Dataset items

/-- Address of `phPwrcap` (R428). -/
def phPwrcapA (i : Nat) : Nat := 0x30100200110 + 0x1000000 * i
/-- Field EFFECTIVE_W of `phPwrcap` (R428). -/
abbrev phPwrcapEffectiveW : Fld := ⟨0, 16⟩
/-- Field HOST_W of `phPwrcap` (R428). -/
abbrev phPwrcapHostW : Fld := ⟨16, 16⟩
/-- Field RACK_SHARE_W of `phPwrcap` (R428). -/
abbrev phPwrcapRackShareW : Fld := ⟨32, 16⟩
/-- Field EMERG of `phPwrcap` (R428). -/
abbrev phPwrcapEmerg : Fld := ⟨48, 1⟩
/-- Field DIVERGENT of `phPwrcap` (R428). -/
abbrev phPwrcapDivergent : Fld := ⟨49, 1⟩
/-- Field SAFE of `phPwrcap` (R428). -/
abbrev phPwrcapSafe : Fld := ⟨50, 1⟩
/-- Field TELEM_FAULT of `phPwrcap` (R428). -/
abbrev phPwrcapTelemFault : Fld := ⟨51, 1⟩
/-- Field THERMAL of `phPwrcap` (R428). -/
abbrev phPwrcapThermal : Fld := ⟨52, 1⟩
/-- Field TILES_ON of `phPwrcap` (R428). -/
abbrev phPwrcapTilesOn : Fld := ⟨53, 1⟩
/-- Field RACK_ON of `phPwrcap` (R428). -/
abbrev phPwrcapRackOn : Fld := ⟨54, 1⟩
/-- Field SHED of `phPwrcap` (R428). -/
abbrev phPwrcapShed : Fld := ⟨55, 1⟩

/-- Address of `phPwrest` (R428). -/
def phPwrestA (i : Nat) : Nat := 0x30100200118 + 0x1000000 * i
/-- Field EST of `phPwrest` (R428). -/
abbrev phPwrestEst : Fld := ⟨0, 16⟩
/-- Field BUBBLE of `phPwrest` (R428). -/
abbrev phPwrestBubble : Fld := ⟨16, 16⟩
/-- Field PITH_W of `phPwrest` (R428). -/
abbrev phPwrestPithW : Fld := ⟨32, 16⟩
/-- Field PITH of `phPwrest` (R428). -/
abbrev phPwrestPith : Fld := ⟨48, 1⟩
/-- Field HINT of `phPwrest` (R428). -/
abbrev phPwrestHint : Fld := ⟨49, 1⟩
/-- Field RAMP_SHORT of `phPwrest` (R428). -/
abbrev phPwrestRampShort : Fld := ⟨50, 1⟩

/-- Address of `phPwrcoef0` (R428). -/
def phPwrcoef0A (i : Nat) : Nat := 0x30100200120 + 0x1000000 * i
/-- Field E_MXFP8 of `phPwrcoef0` (R428). -/
abbrev phPwrcoef0EMxfp8 : Fld := ⟨0, 16⟩
/-- Field E_MXFP6 of `phPwrcoef0` (R428). -/
abbrev phPwrcoef0EMxfp6 : Fld := ⟨16, 16⟩
/-- Field E_MXFP4 of `phPwrcoef0` (R428). -/
abbrev phPwrcoef0EMxfp4 : Fld := ⟨32, 16⟩
/-- Field E_INT8 of `phPwrcoef0` (R428). -/
abbrev phPwrcoef0EInt8 : Fld := ⟨48, 16⟩

/-- Address of `phPwrcoef1` (R428). -/
def phPwrcoef1A (i : Nat) : Nat := 0x30100200128 + 0x1000000 * i
/-- Field E_BF16 of `phPwrcoef1` (R428). -/
abbrev phPwrcoef1EBf16 : Fld := ⟨0, 16⟩
/-- Field E_FP32 of `phPwrcoef1` (R428). -/
abbrev phPwrcoef1EFp32 : Fld := ⟨16, 16⟩
/-- Field MV_HBM of `phPwrcoef1` (R428). -/
abbrev phPwrcoef1MvHbm : Fld := ⟨32, 16⟩
/-- Field MV_OTHER of `phPwrcoef1` (R428). -/
abbrev phPwrcoef1MvOther : Fld := ⟨48, 16⟩

/-- Address of `phPwrcoef2` (R428). -/
def phPwrcoef2A (i : Nat) : Nat := 0x30100200130 + 0x1000000 * i
/-- Field PIP_MW of `phPwrcoef2` (R428). -/
abbrev phPwrcoef2PipMw : Fld := ⟨0, 16⟩
/-- Field STATIC_W of `phPwrcoef2` (R428). -/
abbrev phPwrcoef2StaticW : Fld := ⟨16, 16⟩
/-- Field STATIC_TC of `phPwrcoef2` (R428). -/
abbrev phPwrcoef2StaticTc : Fld := ⟨32, 8⟩

/-- Address of `hmPwrcfg` (R429). -/
def hmPwrcfgA : Nat := 0x3F000100000
/-- Field RACK_CAP_W of `hmPwrcfg` (R429). -/
abbrev hmPwrcfgRackCapW : Fld := ⟨0, 13⟩
/-- Field RAMP of `hmPwrcfg` (R429). -/
abbrev hmPwrcfgRamp : Fld := ⟨16, 8⟩
/-- Field SAFE_PCT of `hmPwrcfg` (R429). -/
abbrev hmPwrcfgSafePct : Fld := ⟨24, 7⟩
/-- Field SHELF_PCT of `hmPwrcfg` (R429). -/
abbrev hmPwrcfgShelfPct : Fld := ⟨32, 7⟩
/-- Field COOL_PCT of `hmPwrcfg` (R429). -/
abbrev hmPwrcfgCoolPct : Fld := ⟨40, 7⟩
/-- Field SHED_C of `hmPwrcfg` (R429). -/
abbrev hmPwrcfgShedC : Fld := ⟨48, 7⟩
/-- Field OP of `hmPwrcfg` (R429). -/
abbrev hmPwrcfgOp : Fld := ⟨56, 3⟩

/-- Address of `hmShedord` (R429). -/
def hmShedordA : Nat := 0x3F000100010
/-- Field ORDER of `hmShedord` (R429). -/
abbrev hmShedordOrder : Fld := ⟨0, 48⟩

/-- Address of `hmPwrstat` (R429). -/
def hmPwrstatA : Nat := 0x3F000100008
/-- Field C_IN of `hmPwrstat` (R429). -/
abbrev hmPwrstatCIn : Fld := ⟨0, 13⟩
/-- Field INPUT_W of `hmPwrstat` (R429). -/
abbrev hmPwrstatInputW : Fld := ⟨13, 13⟩
/-- Field EMERG_SHELF of `hmPwrstat` (R429). -/
abbrev hmPwrstatEmergShelf : Fld := ⟨26, 1⟩
/-- Field EMERG_COOL of `hmPwrstat` (R429). -/
abbrev hmPwrstatEmergCool : Fld := ⟨27, 1⟩
/-- Field RACK_LOST of `hmPwrstat` (R429). -/
abbrev hmPwrstatRackLost : Fld := ⟨28, 1⟩
/-- Field TELEM_FAULT of `hmPwrstat` (R429). -/
abbrev hmPwrstatTelemFault : Fld := ⟨29, 1⟩
/-- Field OVERPOWER of `hmPwrstat` (R429). -/
abbrev hmPwrstatOverpower : Fld := ⟨30, 1⟩
/-- Field INLET_RANGE of `hmPwrstat` (R429). -/
abbrev hmPwrstatInletRange : Fld := ⟨31, 1⟩
/-- Field INLET_C of `hmPwrstat` (R429). -/
abbrev hmPwrstatInletC : Fld := ⟨32, 8⟩
/-- Field DIVERGENT of `hmPwrstat` (R429). -/
abbrev hmPwrstatDivergent : Fld := ⟨40, 12⟩
/-- Field SHED of `hmPwrstat` (R429). -/
abbrev hmPwrstatShed : Fld := ⟨52, 12⟩

/-- Address of `hmRail` (R429). -/
def hmRailA (i : Nat) : Nat := 0x3F000100100 + 0x8 * i
/-- Field CURRENT of `hmRail` (R429). -/
abbrev hmRailCurrent : Fld := ⟨0, 16⟩
/-- Field VOLTAGE of `hmRail` (R429). -/
abbrev hmRailVoltage : Fld := ⟨16, 16⟩
/-- Field POWER of `hmRail` (R429). -/
abbrev hmRailPower : Fld := ⟨32, 16⟩
/-- Field PLAUSIBLE of `hmRail` (R429). -/
abbrev hmRailPlausible : Fld := ⟨48, 1⟩
/-- Field SAMPLES of `hmRail` (R429). -/
abbrev hmRailSamples : Fld := ⟨49, 15⟩

/-- Address of `hmTarnish` (R429). -/
def hmTarnishA (i : Nat) : Nat := 0x3F000100400 + 0x8 * i
/-- Field DRIFT of `hmTarnish` (R429). -/
abbrev hmTarnishDrift : Fld := ⟨0, 16⟩
/-- Field OFFSET_STEPS of `hmTarnish` (R429). -/
abbrev hmTarnishOffsetSteps : Fld := ⟨16, 3⟩
/-- Field AT_LIMIT of `hmTarnish` (R429). -/
abbrev hmTarnishAtLimit : Fld := ⟨19, 1⟩

/-- Address of `hmRole` (R459). -/
def hmRoleA : Nat := 0x3F000000000
/-- Field OWNER of `hmRole` (R459). -/
abbrev hmRoleOwner : Fld := ⟨0, 1⟩
/-- Field PRIMARY of `hmRole` (R459). -/
abbrev hmRolePrimary : Fld := ⟨1, 1⟩
/-- Field STANDBY_OK of `hmRole` (R459). -/
abbrev hmRoleStandbyOk : Fld := ⟨2, 1⟩
/-- Field DEGRADED of `hmRole` (R459). -/
abbrev hmRoleDegraded : Fld := ⟨3, 1⟩
/-- Field TAKEOVERS of `hmRole` (R459). -/
abbrev hmRoleTakeovers : Fld := ⟨16, 16⟩
/-- Field LAST_GAP_US of `hmRole` (R459). -/
abbrev hmRoleLastGapUs : Fld := ⟨32, 16⟩
/-- Field OWNER_EPOCH of `hmRole` (R459). -/
abbrev hmRoleOwnerEpoch : Fld := ⟨48, 16⟩

/-- Address of `hmRolectl` (R459). -/
def hmRolectlA : Nat := 0x3F000000008
/-- Field SWAP of `hmRolectl` (R459). -/
abbrev hmRolectlSwap : Fld := ⟨0, 1⟩
/-- Field TAKEBACK_EN of `hmRolectl` (R459). -/
abbrev hmRolectlTakebackEn : Fld := ⟨1, 1⟩
/-- Field TAKEBACK_CYCLES of `hmRolectl` (R459). -/
abbrev hmRolectlTakebackCycles : Fld := ⟨16, 14⟩

/-- Address of `hmHbstat` (R459). -/
def hmHbstatA : Nat := 0x3F000000010
/-- Field PRIV_RX of `hmHbstat` (R459). -/
abbrev hmHbstatPrivRx : Fld := ⟨0, 1⟩
/-- Field SPINE_RX of `hmHbstat` (R459). -/
abbrev hmHbstatSpineRx : Fld := ⟨1, 1⟩
/-- Field SPLIT of `hmHbstat` (R459). -/
abbrev hmHbstatSplit : Fld := ⟨2, 1⟩
/-- Field FOREIGN of `hmHbstat` (R459). -/
abbrev hmHbstatForeign : Fld := ⟨8, 8⟩
/-- Field IMAGE_BAD of `hmHbstat` (R459). -/
abbrev hmHbstatImageBad : Fld := ⟨16, 16⟩
/-- Field IMAGE_SEQ of `hmHbstat` (R459). -/
abbrev hmHbstatImageSeq : Fld := ⟨32, 32⟩

/-- Address of `hmDiestat` (R459). -/
def hmDiestatA (i : Nat) : Nat := 0x3F000000020 + 0x8 * i
/-- Field STATE of `hmDiestat` (R459). -/
abbrev hmDiestatState : Fld := ⟨0, 3⟩
/-- Field SELFTEST of `hmDiestat` (R459). -/
abbrev hmDiestatSelftest : Fld := ⟨8, 8⟩
/-- Field RESTARTS of `hmDiestat` (R459). -/
abbrev hmDiestatRestarts : Fld := ⟨16, 8⟩
/-- Field HELD_OFF of `hmDiestat` (R459). -/
abbrev hmDiestatHeldOff : Fld := ⟨24, 1⟩
/-- Field BOOTS of `hmDiestat` (R459). -/
abbrev hmDiestatBoots : Fld := ⟨32, 32⟩

/-- Address of `hmTrayhb` (R459). -/
def hmTrayhbA : Nat := 0x3F000000040
/-- Field SEQ of `hmTrayhb` (R459). -/
abbrev hmTrayhbSeq : Fld := ⟨0, 32⟩
/-- Field LOST of `hmTrayhb` (R459). -/
abbrev hmTrayhbLost : Fld := ⟨32, 1⟩
/-- Field EVLOST of `hmTrayhb` (R459). -/
abbrev hmTrayhbEvlost : Fld := ⟨33, 15⟩
/-- Field AGE_MS of `hmTrayhb` (R459). -/
abbrev hmTrayhbAgeMs : Fld := ⟨48, 16⟩

/-- Address of `hmRackord` (R459). -/
def hmRackordA : Nat := 0x3F000000048
/-- Field RACK_ON of `hmRackord` (R459). -/
abbrev hmRackordRackOn : Fld := ⟨0, 12⟩
/-- Field HD_ON of `hmRackord` (R459). -/
abbrev hmRackordHdOn : Fld := ⟨16, 1⟩

/-- Address of `hmTrayrpt` (R459). -/
def hmTrayrptA : Nat := 0x3F000000050
/-- Field SHELF_LOSS of `hmTrayrpt` (R459). -/
abbrev hmTrayrptShelfLoss : Fld := ⟨0, 1⟩
/-- Field COOL_LOSS of `hmTrayrpt` (R459). -/
abbrev hmTrayrptCoolLoss : Fld := ⟨1, 1⟩

/-- Address of `hmWear` (R459). -/
def hmWearA (i : Nat) : Nat := 0x3F000200000 + 0x8 * i
/-- Field DAYS of `hmWear` (R459). -/
abbrev hmWearDays : Fld := ⟨0, 14⟩
/-- Field DAYS_LO of `hmWear` (R459). -/
abbrev hmWearDaysLo : Fld := ⟨14, 14⟩
/-- Field DAYS_HI of `hmWear` (R459). -/
abbrev hmWearDaysHi : Fld := ⟨28, 14⟩
/-- Field W of `hmWear` (R459). -/
abbrev hmWearW : Fld := ⟨42, 10⟩
/-- Field STATE of `hmWear` (R459). -/
abbrev hmWearState : Fld := ⟨52, 2⟩
/-- Field EV365 of `hmWear` (R459). -/
abbrev hmWearEv365 : Fld := ⟨54, 1⟩
/-- Field EV90 of `hmWear` (R459). -/
abbrev hmWearEv90 : Fld := ⟨55, 1⟩

/-- Address of `lkState` (R491). -/
def lkStateA : Nat := 0x3F001000000
/-- Field LIFECYCLE of `lkState` (R491). -/
abbrev lkStateLifecycle : Fld := ⟨0, 2⟩
/-- Field DEBUG_EN of `lkState` (R491). -/
abbrev lkStateDebugEn : Fld := ⟨3, 1⟩
/-- Field BANK of `lkState` (R491). -/
abbrev lkStateBank : Fld := ⟨4, 1⟩
/-- Field ALT_BANK of `lkState` (R491). -/
abbrev lkStateAltBank : Fld := ⟨5, 1⟩
/-- Field SIG_LOW of `lkState` (R491). -/
abbrev lkStateSigLow : Fld := ⟨6, 1⟩
/-- Field SIG_OUT of `lkState` (R491). -/
abbrev lkStateSigOut : Fld := ⟨7, 1⟩
/-- Field TREE_READY of `lkState` (R491). -/
abbrev lkStateTreeReady : Fld := ⟨8, 1⟩
/-- Field SESSIONS of `lkState` (R491). -/
abbrev lkStateSessions : Fld := ⟨16, 8⟩
/-- Field CONF of `lkState` (R491). -/
abbrev lkStateConf : Fld := ⟨24, 12⟩

/-- Address of `lkSigstate` (R491). -/
def lkSigstateA : Nat := 0x3F001000008
/-- Field NEXT_LEAF of `lkSigstate` (R491). -/
abbrev lkSigstateNextLeaf : Fld := ⟨0, 40⟩
/-- Field RESERVED_TO of `lkSigstate` (R491). -/
abbrev lkSigstateReservedTo : Fld := ⟨40, 24⟩

/-- Address of `lkBootcnt` (R491). -/
def lkBootcntA : Nat := 0x3F001000010
/-- Field BOOTS of `lkBootcnt` (R491). -/
abbrev lkBootcntBoots : Fld := ⟨0, 32⟩

/-- Address of `lkSvn` (R491). -/
def lkSvnA (i : Nat) : Nat := 0x3F001000020 + 0x8 * i
/-- Field MINSVN of `lkSvn` (R491). -/
abbrev lkSvnMinsvn : Fld := ⟨0, 16⟩
/-- Field RUNSVN of `lkSvn` (R491). -/
abbrev lkSvnRunsvn : Fld := ⟨16, 16⟩

/-- Address of `lkSvnctl` (R491). -/
def lkSvnctlA : Nat := 0x3F001000060
/-- Field COMMIT of `lkSvnctl` (R491). -/
abbrev lkSvnctlCommit : Fld := ⟨0, 1⟩

/-- Address of `lkHostref` (R491). -/
def lkHostrefA : Nat := 0x3F001000068
/-- Field COUNT of `lkHostref` (R491). -/
abbrev lkHostrefCount : Fld := ⟨0, 48⟩
/-- Field LAST_PART of `lkHostref` (R491). -/
abbrev lkHostrefLastPart : Fld := ⟨48, 12⟩

/-- Address of `lkLinkstat` (R491). -/
def lkLinkstatA (i : Nat) : Nat := 0x3F001000100 + 0x8 * i
/-- Field STATE of `lkLinkstat` (R491). -/
abbrev lkLinkstatState : Fld := ⟨0, 3⟩
/-- Field EPOCH of `lkLinkstat` (R491). -/
abbrev lkLinkstatEpoch : Fld := ⟨8, 8⟩
/-- Field TAGFAIL of `lkLinkstat` (R491). -/
abbrev lkLinkstatTagfail : Fld := ⟨16, 32⟩

/-- Address of `lkLinkctl` (R491). -/
def lkLinkctlA (i : Nat) : Nat := 0x3F001000140 + 0x8 * i
/-- Field SUBMIT of `lkLinkctl` (R491). -/
abbrev lkLinkctlSubmit : Fld := ⟨0, 1⟩
/-- Field DROP of `lkLinkctl` (R491). -/
abbrev lkLinkctlDrop : Fld := ⟨1, 1⟩

/-- Address of `lkDbgctl` (R491). -/
def lkDbgctlA : Nat := 0x3F0010001A0
/-- Field NONCE_REQ of `lkDbgctl` (R491). -/
abbrev lkDbgctlNonceReq : Fld := ⟨0, 1⟩
/-- Field SUBMIT of `lkDbgctl` (R491). -/
abbrev lkDbgctlSubmit : Fld := ⟨1, 1⟩
/-- Field REFUSED of `lkDbgctl` (R491). -/
abbrev lkDbgctlRefused : Fld := ⟨2, 1⟩

/-- Address of `lkDbgnonce` (R491). -/
def lkDbgnonceA (i : Nat) : Nat := 0x3F001000180 + 0x8 * i
/-- Field NONCE of `lkDbgnonce` (R491). -/
abbrev lkDbgnonceNonce : Fld := ⟨0, 64⟩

What you are asked to do: Scan the records above for the lines holding "Field PITH of" and "abbrev phPwrcoef0EMxfp8 : Fld := ⟨0, 16⟩". Transcribe those two and every line between them word for word, and no others.

Exercise response:
/-- Field PITH of `phPwrest` (R428). -/
abbrev phPwrestPith : Fld := ⟨48, 1⟩
/-- Field HINT of `phPwrest` (R428). -/
abbrev phPwrestHint : Fld := ⟨49, 1⟩
/-- Field RAMP_SHORT of `phPwrest` (R428). -/
abbrev phPwrestRampShort : Fld := ⟨50, 1⟩

/-- Address of `phPwrcoef0` (R428). -/
def phPwrcoef0A (i : Nat) : Nat := 0x30100200120 + 0x1000000 * i
/-- Field E_MXFP8 of `phPwrcoef0` (R428). -/
abbrev phPwrcoef0EMxfp8 : Fld := ⟨0, 16⟩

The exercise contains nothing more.